Une couche de dioxyde de soufre (SO2) a été découverte dans la haute atmosphère de Vénus par une équipe internationale (1), à laquelle participe Jean-Loup Bertaux, directeur de recherche CNRS (2), et ses collègues du Laboratoire atmosphères, milieux, observations spatiales (CNRS/UPMC/UVSQ)(3). Les chercheurs ont obtenu ce résultat grâce aux mesures effectuées avec la sonde Venus Express de l’ESA. Ils proposent un nouveau mécanisme pour rendre compte de ce résultat inattendu. Le SO2 les intéresse particulièrement, car ce gaz pourrait servir à refroidir la Terre, selon un processus de géo-engineering proposé par Paul Crutzen, prix Nobel de chimie.
Vénus est entièrement recouverte d’une épaisse couche de nuages, entre 50 à 70 kilomètres d’altitude, puis d’une brume plus fine qui s’étend jusqu’à 100 kilomètres d’altitude environ. Ces nuages et cette brume sont formés de gouttelettes d’acide sulfurique concentré.

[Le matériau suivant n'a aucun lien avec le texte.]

/-- Once decoded, an instruction raises the fault of the rows that follow decoding, or completes. -/
theorem execWith_answersByTable (hs : s.InvWith p) (hf : s.fault = none) (i : Instr) :
    s.answersByTable (execWith p i s) (s.executeFault p i.op) := by
  cases i with
  | push a => exact execPushAt_answersByTable hs hf a
  | pop a =>
    exact State.answersByTable_of_popBound hs hf (.inl rfl) (execPop_underflow · a) fun h =>
      ⟨_, execPop_next h a, by simp⟩
  | call a => exact execCallAt_answersByTable hs hf a
  | ret =>
    exact State.answersByTable_of_popBound hs hf (.inr rfl) execRet_underflow fun h => ⟨_, execRet_next h, by simp⟩
  | ldi | prn | hlt | mul | add | cmp | jeq | jne | jmp => exact ⟨_, rfl, by simpa using hf⟩

/-- The step at an enabled state that meets the invariant is as the fault table says, row by row (40_dispatch_loop.md rule
R85). -/
theorem stepWith_answersByTable (hs : s.InvWith p) (he : s.enabled = true) :
    s.answersByTable (stepWith p s) (s.firstFaultWith p) := by
  unfold State.firstFaultWith
  split
  · next hpc =>
    exact stepWith_of_decodeError he (decodeWith_missingOpcode (s.memRead_of_ge hpc))
  next hpc =>
  have hopcode : s.memRead (s.pc + 0) = some (s.mem.get s.pc) := s.memRead_of_lt (by omega)
  split
  · next hlookup =>
    exact stepWith_of_decodeError he (decodeWith_illegalOpcode hopcode hlookup)
  next op hlookup =>
  have hdecode : s.fetchDecodeWith p.opcodeMap = decodeOperands (fun k => s.memRead (s.pc + k)) op :=
    decodeWith_of_lookup hopcode hlookup
  split
  · next hfirst =>
    obtain ⟨hwidth, hout⟩ := hfirst
    exact stepWith_of_decodeError he (hdecode.trans (decodeOperands_missingFirst hwidth (s.memRead_of_ge hout)))
  next hfirst =>
  split
  · next hsecond =>
    obtain ⟨hwidth, hout⟩ := hsecond
    have hread : s.memRead (s.pc + 1) = some (s.mem.get (s.pc + 1)) := s.memRead_of_lt (by omega)
    exact stepWith_of_decodeError he
      (hdecode.trans (decodeOperands_missingSecond hwidth hread (s.memRead_of_ge hout)))
  next hsecond =>
  have hwidth : op.width ≤ 3 := by have := op.operandCount_le_two; rw [Op.width_eq]; omega
  have hfit : s.pc + op.width ≤ 256 := by omega
  split
  · next f hbad =>
    exact stepWith_of_decodeError he (hdecode.trans (decodeOperands_of_badOperand hfit hbad))
  · next hgood =>
    obtain ⟨i, hi⟩ := decodeOperands_of_no_badOperand hfit hgood
    rw [stepWith_of_decoded he (hdecode.trans hi), ← decodeOperands_op hi]
    exact execWith_answersByTable hs (State.enabled_iff.1 he).2 i

/-- In a state that meets the invariant an enabled step answers a next state: none is refused. -/
theorem stepWith_next (hs : s.InvWith p) (he : s.enabled = true) : ∃ t, stepWith p s = .next t := by
  have h := stepWith_answersByTable hs he
  cases hfirst : s.firstFaultWith p with
  | some f => rw [hfirst] at h; exact ⟨_, h⟩
  | none =>
    rw [hfirst] at h
    obtain ⟨t, ht, -⟩ := h
    exact ⟨t, ht⟩

end FaultTable

/-! ### The program counter and the enabling of steps -/

section Step

variable {s t : State}

/-- A step that records no fault completed the instruction it decoded. -/
theorem step_completes (h : step s = .next t) (ht : t.fault = none) :
    ∃ i, s.fetchDecode = .ok i ∧ exec i s = .next t ∧ Completes Config.flagLayout s i t := by
  obtain ⟨he, ⟨⟨k, a, -, rfl⟩, -⟩ | ⟨i, hd, hc⟩⟩ := step_inversion h
  · cases ht
  · exact ⟨i, hd, (step_of_decoded he hd).symm.trans h, hc⟩
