-- ==== Sys2Proof/Config.lean ====
section
/-! DEFINITION. The parameters of R7 and R8. The spec leaves none open, so no free value stands here. -/

namespace Sys2Proof.Config

/-- `BINBITS_MIN` (R7). -/
def binbitsMin : Nat := 1

/-- `BINBITS_MAX` (R7). -/
def binbitsMax : Nat := 64

/-- `CEILING_BITS`, the greatest total bit count of one operation; a total equal to it is legal (R7). -/
def ceilingBits : Nat := 2 ^ 20

/-- `RBITS_DEFAULT`, supplied by the assembler only (R7, R79). -/
def rbitsDefault : Nat := 6

/-- `ACC_BITS`, the width of the accumulator (R8, R29). -/
def accBits : Nat := 2 ^ 20

/-- `B_MAX` (R8, R133). -/
def bMax : Nat := 64

/-- `RBITS_MAX` (R8, R133). -/
def rbitsMax : Nat := 64

/-- `ENTRYBITS_MIN` (R8, R133). -/
def entrybitsMin : Nat := 1

end Sys2Proof.Config
end

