-- ==== Sys2Proof/Machine/State.lean ====
section
/-! DEFINITION. What the block holds, what its ports carry, and the state after reset: R20 to R32, R60, R64 to
R69. There is no memory and no address space (R30), so State holds none. -/

namespace Sys2Proof.Machine

/-- A sparse entry, bits 127:64 and 63:0 of its item (R65). -/
structure Entry where
  index : BitVec 64
  rho : BitVec 64
deriving DecidableEq, Repr

/-- The kinds of item an input payload can hold (R27). -/
inductive InKind where
  | elements
  | bytes
  | entries
deriving DecidableEq, Repr

/-- The kinds of item an output payload can hold (R27). -/
inductive OutKind where
  | bytes
  | values
  | entries
deriving DecidableEq, Repr

/-- An input payload: a finite sequence of items of one kind, of any length (R27, R28, R64, R65). -/
inductive InPayload where
  | elements (items : List RegElem)
  | bytes (items : List Byte)
  | entries (items : List Entry)
deriving DecidableEq, Repr

/-- An output payload: a finite sequence of items of one kind (R27, R67 to R69). -/
inductive OutPayload where
  | bytes (items : List Byte)
  | values (items : List RegValue)
  | entries (items : List Entry)
deriving DecidableEq, Repr

/-- A request: one command word and one input payload (R60). -/
structure Request where
  cmd : Command
  pin : InPayload
deriving DecidableEq, Repr

/-- The three error kinds (R150). -/
inductive ErrorKind where
  /-- Status 1, causes in R151. -/
  | invalidArgument
  /-- Status 2, cause in R152. -/
  | insufficientData
  /-- Status 3, causes in R153. -/
  | capacityExceeded
deriving DecidableEq, Repr

/-- The status of a response; its 2-bit codes are `Status.code` (R66). -/
inductive Status where
  | ok
  | error (e : ErrorKind)
deriving DecidableEq, Repr

/-- A response: what the ports `STATUS` and `POUT` carry (R66). -/
structure Response where
  status : Status
  pout : OutPayload
deriving DecidableEq, Repr

/-- The state of the block and of the host side of its ports. -/
structure State where
  /-- The requests the host has still to present, in order (R51, R60); the model's own field, log 1. -/
  requests : List Request
  /-- The responses given so far, oldest first (R27, R51); the model's own field, log 2. -/
  responses : List Response
  /-- An operation has been accepted and has not given its response (R32, R183), log 4. -/
  inProgress : Bool
  /-- The input payload of the accepted request (R27). -/
  pin : InPayload
  /-- `OP` of the accepted command word (R22). -/
  op : BitVec 2
  /-- `W` of the accepted command word (R22). -/
  w : BitVec 8
  /-- `B` of the accepted command word (R22). -/
  b : BitVec 8
  /-- `M` of the accepted command word (R22). -/
  m : BitVec 32
  /-- The number of fields of the operation (R22), log 7. -/
  n : Nat
  /-- The index of the field last placed or extracted (R22), log 7. -/
  i : Nat
  /-- The total bit count of the operation (R22, R63), log 7. -/
  totalBits : Nat
  /-- The accumulator (R29, R90). -/
  acc : BitVec Config.accBits
deriving DecidableEq, Repr

/-- Reasons for a fault. There is none: every error the spec describes ends an operation with a response and
the block goes on (R150, R156, R158), so no step of this model faults. -/
inductive Fault where
deriving DecidableEq, Repr

/-- Reasons for a refusal. -/
inductive Refusal where
  /-- Raised by `exec` for an instruction that has no meaning yet; no arm raises it. Safe. -/
  | notModelled (mnemonic : String)
  /-- Raised by each of the four operations when the payload is not of the kind the operation takes. A host
  cannot present it, since the kind of `PIN` depends on `OP` (R27, R150); log 5. Safe. -/
  | payloadKind
  /-- Raised by `step` when an operation is still in progress: the spec gives no meaning to a request presented
  then (R183), and no step of this model leaves such a state; log 4. Safe. -/
  | operationInProgress
deriving DecidableEq, Repr

/-- The state after reset: idle, no request accepted, no response pending, `ACC` zero (R32, R180). `OP`, `W`,
`B`, `M`, `n`, `i`, `total_bits` and `PIN` are DESIGN CHOICE values (log 6): the spec leaves them unspecified. -/
def State.reset : State where
  requests := []
  responses := []
  inProgress := false
  pin := .bytes []
  op := 0#2
  w := 0#8
  b := 0#8
  m := 0#32
  n := 0
  i := 0
  totalBits := 0
  acc := 0#Config.accBits

end Sys2Proof.Machine
end

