/-- R27: each operation takes a payload of one kind. That a payload of another kind is refused is the model's choice
(log 5). -/
def Obligations.WrongPayloadKindIsRefused : Prop :=
  ∀ s : State,
    (s.pin.kind ≠ .elements → ∀ binbits, exec (.dpack binbits) s = .refused .payloadKind) ∧
    (s.pin.kind ≠ .bytes → ∀ m binbits, exec (.dunpack m binbits) s = .refused .payloadKind) ∧
    (s.pin.kind ≠ .entries → ∀ b rbits, exec (.scompress b rbits) s = .refused .payloadKind) ∧
    (s.pin.kind ≠ .bytes → ∀ b rbits, exec (.sdecompress b rbits) s = .refused .payloadKind)

/-- R160: the status of the response is the first error in the table's order, `OK` if there is none. -/
def Obligations.StatusFollowsCheckOrder : Prop :=
  (∀ (q : Request) (rest : List Request) (s : State) (why : IllegalWord), s.inProgress = false →
    s.requests = q :: rest → decode q.cmd = .error why →
    ∃ t out, step s = .next t ∧ t.responses = s.responses ++ [⟨.error .invalidArgument, out⟩]) ∧
  (∀ (binbits : Nat) (regs : List RegElem) (s : State), s.pin = .elements regs →
    ∃ t out, exec (.dpack binbits) s = .next t ∧ t.responses = s.responses ++
      [⟨if binbits < 1 ∨ 64 < binbits then .error .invalidArgument
        else if 2 ^ 20 < regs.length * binbits then .error .capacityExceeded
        else if regs.any fun x => decide (x.toInt < 0 ∨ ((2 ^ binbits - 1 : Nat) : Int) < x.toInt) then .error .invalidArgument
        else .ok, out⟩]) ∧
  (∀ (m : Int) (binbits : Nat) (data : List Byte) (s : State), s.pin = .bytes data →
    ∃ t out, exec (.dunpack m binbits) s = .next t ∧ t.responses = s.responses ++
      [⟨if binbits < 1 ∨ 64 < binbits ∨ m < 0 then .error .invalidArgument
        else if ((2 ^ 20 : Nat) : Int) < m * binbits then .error .capacityExceeded
        else if (data.length : Int) < (m * binbits + 7) / 8 then .error .insufficientData
        else .ok, out⟩]) ∧
  (∀ (b rbits : Nat) (entries : List Entry) (s : State), s.pin = .entries entries →
    ∃ t out, exec (.scompress b rbits) s = .next t ∧ t.responses = s.responses ++
      [⟨if 64 < b ∨ 64 < rbits ∨ b + rbits = 0 then .error .invalidArgument
        else if 2 ^ 20 < entries.length * (b + rbits) then .error .capacityExceeded
        else .ok, out⟩]) ∧
  (∀ (b rbits : Nat) (data : List Byte) (s : State), s.pin = .bytes data →
    ∃ t out, exec (.sdecompress b rbits) s = .next t ∧ t.responses = s.responses ++
      [⟨if 64 < b ∨ 64 < rbits ∨ b + rbits = 0 then .error .invalidArgument
        else if 2 ^ 20 < 8 * data.length then .error .capacityExceeded
        else .ok, out⟩])

/-- R154: which errors each operation reports, and that each error marked "yes" there is reported on some request. -/
def Obligations.ErrorsEachOperationReports : Prop :=
  (∀ (i : Instr) (s t : State) (out : OutPayload), exec i s = .next t →
    t.responses = s.responses ++ [⟨.error .insufficientData, out⟩] → ∃ m binbits, i = .dunpack m binbits) ∧
  (∀ (i : Instr) (b rbits : Nat) (s t : State) (out : OutPayload), i = .scompress b rbits ∨ i = .sdecompress b rbits →
    exec i s = .next t → t.responses = s.responses ++ [⟨.error .invalidArgument, out⟩] →
    64 < b ∨ 64 < rbits ∨ b + rbits = 0) ∧
  (∀ p ∈ [("DPACK", ErrorKind.invalidArgument), ("DPACK", .capacityExceeded), ("DUNPACK", .invalidArgument),
      ("DUNPACK", .insufficientData), ("DUNPACK", .capacityExceeded), ("SCOMPRESS", .invalidArgument),
      ("SCOMPRESS", .capacityExceeded), ("SDECOMPRESS", .invalidArgument), ("SDECOMPRESS", .capacityExceeded)],
    ∃ i s t out, i.mnemonic = p.1 ∧ exec i s = .next t ∧ t.responses = s.responses ++ [⟨.error p.2, out⟩])

/-- R66: the status codes, which are distinct. -/
def Obligations.StatusCodesAreDistinct : Prop :=
  Status.code .ok = 0 ∧ Status.code (.error .invalidArgument) = 1 ∧ Status.code (.error .insufficientData) = 2 ∧
  Status.code (.error .capacityExceeded) = 3 ∧ ∀ a b : Status, a.code = b.code → a = b

/-! ### Frames -/

/-- R20, R22, R47: a dense operation gives exactly one response and leaves the requests to come, the payload and the
command word's fields as they were; on an error it leaves `ACC` and `i` too. It may change `ACC`, `n`, `i` and
`total_bits` only. That `ACC` and `i` are unchanged on an error is the model's choice (log 7, DEDUCED), and no rule. -/
def Obligations.DenseOperationFrame : Prop :=
  ∀ (i : Instr) (s t : State), (∃ binbits, i = .dpack binbits) ∨ (∃ m binbits, i = .dunpack m binbits) →
    exec i s = .next t →
    t.requests = s.requests ∧ t.pin = s.pin ∧ t.op = s.op ∧ t.w = s.w ∧ t.b = s.b ∧ t.m = s.m ∧
    t.inProgress = false ∧
    ∃ r, t.responses = s.responses ++ [r] ∧ (r.status ≠ .ok → t.acc = s.acc ∧ t.i = s.i)

/-- R20, R22, R47: the same of the sparse operations. That `ACC` and `i` are unchanged on an error is the model's
choice (log 7, DEDUCED), and no rule. -/
def Obligations.SparseOperationFrame : Prop :=
  ∀ (i : Instr) (s t : State), (∃ b rbits, i = .scompress b rbits) ∨ (∃ b rbits, i = .sdecompress b rbits) →
    exec i s = .next t →
    t.requests = s.requests ∧ t.pin = s.pin ∧ t.op = s.op ∧ t.w = s.w ∧ t.b = s.b ∧ t.m = s.m ∧
    t.inProgress = false ∧
    ∃ r, t.responses = s.responses ++ [r] ∧ (r.status ≠ .ok → t.acc = s.acc ∧ t.i = s.i)

/-! ### DPACK -/

/-- R111: a width out of `[1, 64]` is `InvalidArgument`, whatever the payload, the empty one included. That `ACC` is
unchanged is the model's choice (log 7, DEDUCED), and no rule. -/
def Obligations.DpackRejectsWidth : Prop :=
  ∀ (binbits : Nat) (regs : List RegElem) (s : State), s.pin = .elements regs → binbits < 1 ∨ 64 < binbits →
    ∃ t, exec (.dpack binbits) s = .next t ∧
      t.responses = s.responses ++ [⟨.error .invalidArgument, .bytes []⟩] ∧ t.acc = s.acc

/-- R114: above the ceiling the operation ends with `CapacityExceeded`, whatever the elements. That `ACC` is
unchanged is the model's choice (log 7, DEDUCED), and no rule. -/
def Obligations.DpackRejectsOverCeiling : Prop :=
  ∀ (binbits : Nat) (regs : List RegElem) (s : State), s.pin = .elements regs → 1 ≤ binbits → binbits ≤ 64 →
    2 ^ 20 < regs.length * binbits →
    ∃ t, exec (.dpack binbits) s = .next t ∧
      t.responses = s.responses ++ [⟨.error .capacityExceeded, .bytes []⟩] ∧ t.acc = s.acc

/-- R113: one element out of range anywhere aborts the whole call with no output. That `ACC` is unchanged is the
model's choice (log 7, DEDUCED), and no rule. -/
def Obligations.DpackRejectsElement : Prop :=
  ∀ (binbits : Nat) (regs : List RegElem) (x : RegElem) (s : State), s.pin = .elements regs →
    1 ≤ binbits → binbits ≤ 64 → regs.length * binbits ≤ 2 ^ 20 → x ∈ regs →
    x.toInt < 0 ∨ ((2 ^ binbits - 1 : Nat) : Int) < x.toInt →
    ∃ t, exec (.dpack binbits) s = .next t ∧
      t.responses = s.responses ++ [⟨.error .invalidArgument, .bytes []⟩] ∧ t.acc = s.acc

/-- R112: with a legal width, empty input gives `(OK, [])`. -/
def Obligations.DpackOfEmptyIsEmpty : Prop :=
  ∀ (binbits : Nat) (s : State), s.pin = .elements [] → 1 ≤ binbits → binbits ≤ 64 →
    ∃ t, exec (.dpack binbits) s = .next t ∧ t.responses = s.responses ++ [⟨.ok, .bytes []⟩]

/-- R115, R116, R46: legal registers are packed: `ceil(n * binbits / 8)` bytes whose value is the sum of
`registers[i] * 2^(i * binbits)`. What `ACC`, `n` and `total_bits` hold after the operation is the model's choice
(log 7, DEDUCED), and no rule: `ACC` the value of the output. -/
def Obligations.DpackPacksRegisters : Prop :=
  ∀ (binbits : Nat) (regs : List RegElem) (s : State), s.pin = .elements regs → 1 ≤ binbits → binbits ≤ 64 →
    regs.length * binbits ≤ 2 ^ 20 → (∀ x ∈ regs, ElementInRange binbits x) →
    ∃ (t : State) (D : List Byte), exec (.dpack binbits) s = .next t ∧
      t.responses = s.responses ++ [⟨.ok, .bytes D⟩] ∧ t.inProgress = false ∧
      D.length = (regs.length * binbits + 7) / 8 ∧
      val D = fieldSum binbits (regs.map fun x => x.toInt.toNat) ∧
      t.acc.toNat = val D ∧ t.n = regs.length ∧ t.totalBits = regs.length * binbits

/-- R48: the padding bits `DPACK` writes are zero. R48 is marked [derived] in the spec. -/
def Obligations.DpackPaddingIsZero : Prop :=
  ∀ (binbits : Nat) (regs : List RegElem) (D : List Byte) (s t : State), s.pin = .elements regs →
    exec (.dpack binbits) s = .next t → t.responses = s.responses ++ [⟨.ok, .bytes D⟩] →
    ∀ p, regs.length * binbits ≤ p → (val D).testBit p = false

/-- R70, R116: packing in two parts gives the single packing when the first part fills whole bytes. R188 says when
it does not; this is the other direction, inferred from the closed form of R116 (marked [derived] there) and the
offsets of R70. -/
def Obligations.DpackInPartsConcatenates : Prop :=
  ∀ (binbits : Nat) (xs ys : List RegElem) (s₁ s₂ s₃ : State),
    s₁.pin = .elements xs → s₂.pin = .elements ys → s₃.pin = .elements (xs ++ ys) →
    1 ≤ binbits → binbits ≤ 64 → (xs.length + ys.length) * binbits ≤ 2 ^ 20 →
    (∀ x ∈ xs ++ ys, ElementInRange binbits x) → 8 ∣ xs.length * binbits →
    ∃ t₁ t₂ t₃ D₁ D₂,
      exec (.dpack binbits) s₁ = .next t₁ ∧ t₁.responses = s₁.responses ++ [⟨.ok, .bytes D₁⟩] ∧
      exec (.dpack binbits) s₂ = .next t₂ ∧ t₂.responses = s₂.responses ++ [⟨.ok, .bytes D₂⟩] ∧
      exec (.dpack binbits) s₃ = .next t₃ ∧ t₃.responses = s₃.responses ++ [⟨.ok, .bytes (D₁ ++ D₂)⟩]

/-! ### DUNPACK -/

/-- R118: a width out of `[1, 64]` or a negative `m` is `InvalidArgument`, whatever `data` is. That `ACC` is
unchanged is the model's choice (log 7, DEDUCED), and no rule. -/
def Obligations.DunpackRejectsArguments : Prop :=
  ∀ (m : Int) (binbits : Nat) (data : List Byte) (s : State), s.pin = .bytes data →
    binbits < 1 ∨ 64 < binbits ∨ m < 0 →
    ∃ t, exec (.dunpack m binbits) s = .next t ∧
      t.responses = s.responses ++ [⟨.error .invalidArgument, .values []⟩] ∧ t.acc = s.acc

/-- R119: above the ceiling the operation ends with `CapacityExceeded`, whatever the length of `data`. That `ACC` is
unchanged is the model's choice (log 7, DEDUCED), and no rule. -/
def Obligations.DunpackRejectsOverCeiling : Prop :=
  ∀ (m : Int) (binbits : Nat) (data : List Byte) (s : State), s.pin = .bytes data →
    1 ≤ binbits → binbits ≤ 64 → 0 ≤ m → ((2 ^ 20 : Nat) : Int) < m * binbits →
    ∃ t, exec (.dunpack m binbits) s = .next t ∧
      t.responses = s.responses ++ [⟨.error .capacityExceeded, .values []⟩] ∧ t.acc = s.acc

/-- R120: data shorter than `ceil(m * binbits / 8)` is `InsufficientData`; data of that length or longer is `OK`.
That `ACC` is unchanged on an error is the model's choice (log 7, DEDUCED), and no rule. -/
def Obligations.DunpackRejectsShortData : Prop :=
  ∀ (m : Int) (binbits : Nat) (data : List Byte) (s : State), s.pin = .bytes data →
    1 ≤ binbits → binbits ≤ 64 → 0 ≤ m → m * binbits ≤ ((2 ^ 20 : Nat) : Int) →
    ((data.length : Int) < (m * binbits + 7) / 8 →
      ∃ t, exec (.dunpack m binbits) s = .next t ∧
        t.responses = s.responses ++ [⟨.error .insufficientData, .values []⟩] ∧ t.acc = s.acc) ∧
    ((m * binbits + 7) / 8 ≤ (data.length : Int) →
      ∃ t out, exec (.dunpack m binbits) s = .next t ∧ t.responses = s.responses ++ [⟨.ok, out⟩])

Grâce à la sonde Venus Express de l’ESA, en orbite autour de Vénus depuis 2006, et à l’instrument SPICAV embarqué à son bord, les chercheurs ont découvert la présence de dioxyde de soufre gazeux à haute altitude, entre 90 et 110 kilomètres d’altitude (4).
Cette découverte a été confirmée par une équipe américaine, qui a détecté du dioxyde de soufre dans l’atmosphère de Vénus par une autre méthode (en utilisant le rayonnement micro-ondes depuis un observatoire terrestre), mais sans pouvoir préciser son altitude.
Les chercheurs pensent que le dioxyde de soufre est issu de la brume d’acide sulfurique présente dans la haute atmosphère de Vénus. Du côté jour de Vénus, la température augmente avec l’altitude au-dessus de 90 kilometres, ce qui conduit à l’évaporation de l’acide sulfurique. Puis il se décompose sous l’effet du rayonnement solaire, pour produire du dioxyde de soufre (voir le shéma ci-après).
Sur Terre, on trouve également du dioxyde de soufre, issu principalement des éruptions volcaniques. Projeté parfois jusqu’à 20 kilomètres d’altitude, il se transforme en acide sulfurique (5), provoquant la formation de petites gouttelettes. Ces gouttelettes renvoient vers l’espace une partie du rayonnement solaire, avec comme résultat une baisse de la température au sol. En s’inspirant de ce processus, Paul Crutzen, chimiste et météorologue, prix Nobel de chimie en 1995, a suggéré il y a quelques années qu’on pourrait injecter artificiellement des quantités massives de dioxyde de soufre à 20 kilomètres d’altitude, pour refroidir le sol et contrebalancer l’effet de serre grandissant.
Bien que nous ne soyons pas prêts techniquement et éthiquement à déployer ce type d’action, dite de géo-engineering, on sera peut-être obligés de le faire d’ici 20 à 30 ans, si le réchauffement devient insupportable. Dans cette perspective, il s’avère nécessaire d’étudier les conséquences qu’aurait une telle injection et d’envisager toutes les chaînes de réaction possibles. La connaissance des réactions qui se produisent dans l’atmosphère de Vénus nous y aidera.
Notes :
(1) Comprennant des chercheurs du California Institute of Technology, de l’Université du Michigan, de l’Academia Sinica et de la National Central University de taïwan.
(2) Responsable scientifique de l’instrument SPICAV, embarqué à bord de Venus Express, avec lequel la découverte a été faite.
(3) Ce laboratoire fait partie de l’Institut Pierre Simon Laplace.
(4) L’instrument SPICAV est un spectromètre qui fonctionne dans l’ultra-violet et qui analyse les gaz présents entre le Soleil (au moment du coucher de soleil) et la sonde Venus Express. Le dioxyde de soufre possède une signature spectrale, aux alentours de 220 nanomètres, qui permet de détecter sa présence.
(5) Le dioxyde de soufre (SO2) s’oxyde pour donner du trioxyde de soufre (SO3), qui en absorbant une molécule d’eau (H2O) donne de l’acide sulfurique (H2SO4), comme on peut le voir sur le shéma.
Références :
Photolysis of sulphuric acid as the source of sulphur oxides in the mesosphere of Venus
Xi Zhang, Mao-Chang Liang, Franck Montmessin, Jean-Loup Bertaux, Christopher Parkinson and Yuk L. Yung, Nature Geoscience, paru en ligne le 1er novembre 2010.